The early adopters in the public sector are not only lowering their own costs, they’re also creating a new path that any business can follow, and lending credibility to new delivery options. Whether you’re in New York City or Brownsville, Texas, a school district is a big enough to set a new bar for cost and quality. When a school district decides it doesn’t like $2,000 for MRIs, but will happily pay $500 directly to a provider that sets the market price for every local employer.

Of course, change hasn’t come easily. Industry incumbents, including insurance brokers, hospitals, health plans, and pharmacy managers, make tremendous amounts of money maintaining the current system. Change will only come when the people with the checkbooks – the employers – step up and demand more value for the money they’re spending.

That also requires changes from the employers themselves. The days of outsourcing your healthcare to to the same old players are coming to an end. Businesses and organizations will need to staff up in new and innovative ways  – brokers, advisors, and consultants that understand the next generation of healthcare design. We’re moving away from buying the traditional health coverage bundle. Employers will need people with deep knowledge of specialty drugs, everyday services like MRIs and ACL repairs and complex cases like cancers and transplants, that can design care plans that negotiate direct purchases seeking higher quality and lower cost.

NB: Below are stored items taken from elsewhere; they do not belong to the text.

/-! ## The writes of a plan (R40 to R42) -/

theorem planBusy_iff (s : State) (p : PlanIx) : s.planBusy p = true ↔
    (s.plan p).phase = some .selected ∨ (s.plan p).phase = some .active ∨ (s.plan p).phase = some .invoked
      ∨ ((s.junction.state = .startFlash ∨ s.junction.state = .startRed) ∧ s.seq.current = some p) := by
  simp [State.planBusy, or_assoc]

theorem exec_writeRecordPlan {s : State} (listens : s.Listens) (lock : s.link.lock ≠ .all) (p : PlanIx)
    (f : PlanFields) : exec (.writeRecordPlan (number p) f) s =
      .next (if s.planBusy p then s.refuse .busy else s.placePlan p f) := by
  rw [exec_of_listens listens rfl, locked_eq_false lock, indexOf_number]
  rfl

theorem exec_updateFieldsPlan {s : State} (listens : s.Listens) (lock : s.link.lock ≠ .all) (p : PlanIx)
    (u : PlanChanges) : exec (.updateFieldsPlan (number p) u) s =
      .next (if s.planBusy p then s.refuse .busy
        else if u.indicesHeld (s.plan p).toFields then s.placePlan p (u.apply (s.plan p).toFields)
        else s.refuse .range) := by
  rw [exec_of_listens listens rfl, locked_eq_false lock, indexOf_number]
  rfl

theorem exec_retireRecordPlan {s : State} (listens : s.Listens) (lock : s.link.lock ≠ .all) (p : PlanIx) :
    exec (.retireRecordPlan (number p)) s =
      .next (if s.plan p = .free then s.refuse .absent
        else if s.planBusy p then s.refuse .busy else (s.setPlan p .free).accept .empty) := by
  rw [exec_of_listens listens rfl, locked_eq_false lock, indexOf_number]
  rfl

theorem placePlan_of_passing {s : State} {p : PlanIx} {f : PlanFields} {b : PlanBody} (h : f.check = some b) :
    s.placePlan p f = (s.setPlan p (.draft b)).accept .empty := by
  simp [State.placePlan, h]

theorem placePlan_of_failing {s : State} {p : PlanIx} {f : PlanFields} (h : f.check = none) :
    s.placePlan p f = s.refuse .range := by
  simp [State.placePlan, h]

/-- An index outside the list held (R41). -/
theorem indicesHeld_of_outside {u : PlanChanges} {f : PlanFields}
    (h : ∃ e ∈ u.edits, e.index = 0 ∨ (f.stages.getD []).length < e.index) : u.indicesHeld f = false := by
  obtain ⟨e, mem, out⟩ := h
  rw [← Bool.not_eq_true, PlanChanges.indicesHeld, List.all_eq_true]
  intro held
  have := within_iff.1 (held e mem)
  omega

/-- A single stage's item named as absent leaves no stage list (log entry 33). -/
theorem check_of_absentEdit {u : PlanChanges} {f : PlanFields}
    (h : ∃ e ∈ u.edits, e.green = .absent ∨ e.split = .absent) : (u.apply f).check = none := by
  obtain ⟨e, mem, absent⟩ := h
  have named : u.edits.any StageEdit.namesAbsent = true :=
    List.any_eq_true.2 ⟨e, mem, by simpa [StageEdit.namesAbsent] using absent⟩
  have some : u.edits.isEmpty = false := by simpa using List.ne_nil_of_mem mem
  have gone : (u.apply f).stages = none := by
    simp only [PlanChanges.apply, PlanChanges.stagesAfter, some, named, if_true, Bool.false_eq_true, if_false]
  simp [PlanFields.check, gone]
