/-- The registers of chapter 21. -/
def regRows21 : List RegRow := [

  { off := 0x120000, stride := 0, count := 1, flds := [R.TWN_STATUS_STATE, R.TWN_STATUS_ROLE, R.TWN_STATUS_PRESENT, R.TWN_STATUS_SIDEBAND, R.TWN_STATUS_VER_MINOR, R.TWN_STATUS_VER_MAJOR, R.TWN_STATUS_SPEED, R.TWN_STATUS_WIDTH, R.TWN_STATUS_MODE] },
  { off := 0x120004, stride := 0, count := 1, flds := [R.TWN_EVT_PAIRED, R.TWN_EVT_PEER_LOST, R.TWN_EVT_LINK_DOWN, R.TWN_EVT_RESYNC_DONE, R.TWN_EVT_BLOB_READY, R.TWN_EVT_PAIR_FAIL, R.TWN_EVT_JOURNAL_FULL, R.TWN_EVT_CONFLICT, R.TWN_EVT_SEQ] },
  { off := 0x120008, stride := 0, count := 1, flds := [R.TWN_PAIR_APPROVAL_ID, R.TWN_PAIR_BLOB, R.TWN_PAIR_JOIN] },
  { off := 0x120010, stride := 0, count := 1, flds := [R.TWN_PAIR_STATUS_BUSY, R.TWN_PAIR_STATUS_RESULT] },
  { off := 0x120018, stride := 0, count := 1, flds := [R.TWN_CSEQ_COUNT] },
  { off := 0x120020, stride := 0, count := 1, flds := [R.TWN_JOURNAL_ENTRIES, R.TWN_JOURNAL_OVERFLOW] },
  { off := 0x120024, stride := 0, count := 1, flds := [R.TWN_LINK_ERR_REPLAYS, R.TWN_LINK_ERR_RETRAINS] },
  { off := 0x120100, stride := 4, count := 27, flds := [R.TWN_BLOB_DATA] }]

/-- The registers of chapter 22. -/
def regRows22 : List RegRow := [

  { off := 0x130000, stride := 4, count := 5, flds := [R.LTS_CTRL_TEST, R.LTS_CTRL_GEN, R.LTS_CTRL_CHK, R.LTS_CTRL_LOOP, R.LTS_CTRL_PATTERN, R.LTS_CTRL_STATE, R.LTS_CTRL_RESULT] },
  { off := 0x130020, stride := 0, count := 1, flds := [R.LTS_USER_PATTERN] },
  { off := 0x131000, stride := 4, count := 200, flds := [R.LTS_LANE_SYNC, R.LTS_LANE_ERRORS] },
  { off := 0x132000, stride := 0, count := 1, flds := [R.LTS_EYE_CTRL_LANE, R.LTS_EYE_CTRL_TOFF, R.LTS_EYE_CTRL_VOFF, R.LTS_EYE_CTRL_DWELL, R.LTS_EYE_CTRL_GO] },
  { off := 0x132004, stride := 0, count := 1, flds := [R.LTS_EYE_RES_BUSY, R.LTS_EYE_RES_DONE, R.LTS_EYE_RES_RESULT, R.LTS_EYE_RES_ERRORS] }]

/-- Every register at a fixed place; windows that repeat are listed once. -/
def regRows : List RegRow :=
  regRows03 ++ regRows04 ++ regRows05 ++ regRows06 ++ regRows07 ++ regRows08 ++ regRows09 ++ regRows10 ++ regRows11 ++ regRows12 ++ regRows13 ++ regRows14 ++ regRows15 ++ regRows16 ++ regRows17 ++ regRows18 ++ regRows19 ++ regRows20 ++ regRows21 ++ regRows22

end Sys2Proof.Machine
end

As with most changes, it helps to have younger people on board. Today’s 20- and 30-somethings aren’t burdened by 20 years of doing things the old way. They have been lucky enough to come into the business world when new ideas and frameworks are just beginning to take shape. They’re more willing to put down the spreadsheet and challenge the status quo, to see if there’s a better way to do it. They can readily see and embrace the new solutions, the transparency, simplicity, patient focus, and value-based care that should have been the focus all along.

I expect to see continued growth in new healthcare models in 2019, with public sector entities leading by example and the new crop of healthcare professionals helping to accelerate the transition. It’s getting easier every day to see that change isn’t hard – virtually anyone can do it.  It’s just a matter of time before we leave the confusion and high costs of the legacy system behind. More and more companies and employers are finding ways to say: “I no longer pay for volume. I only pay for value.”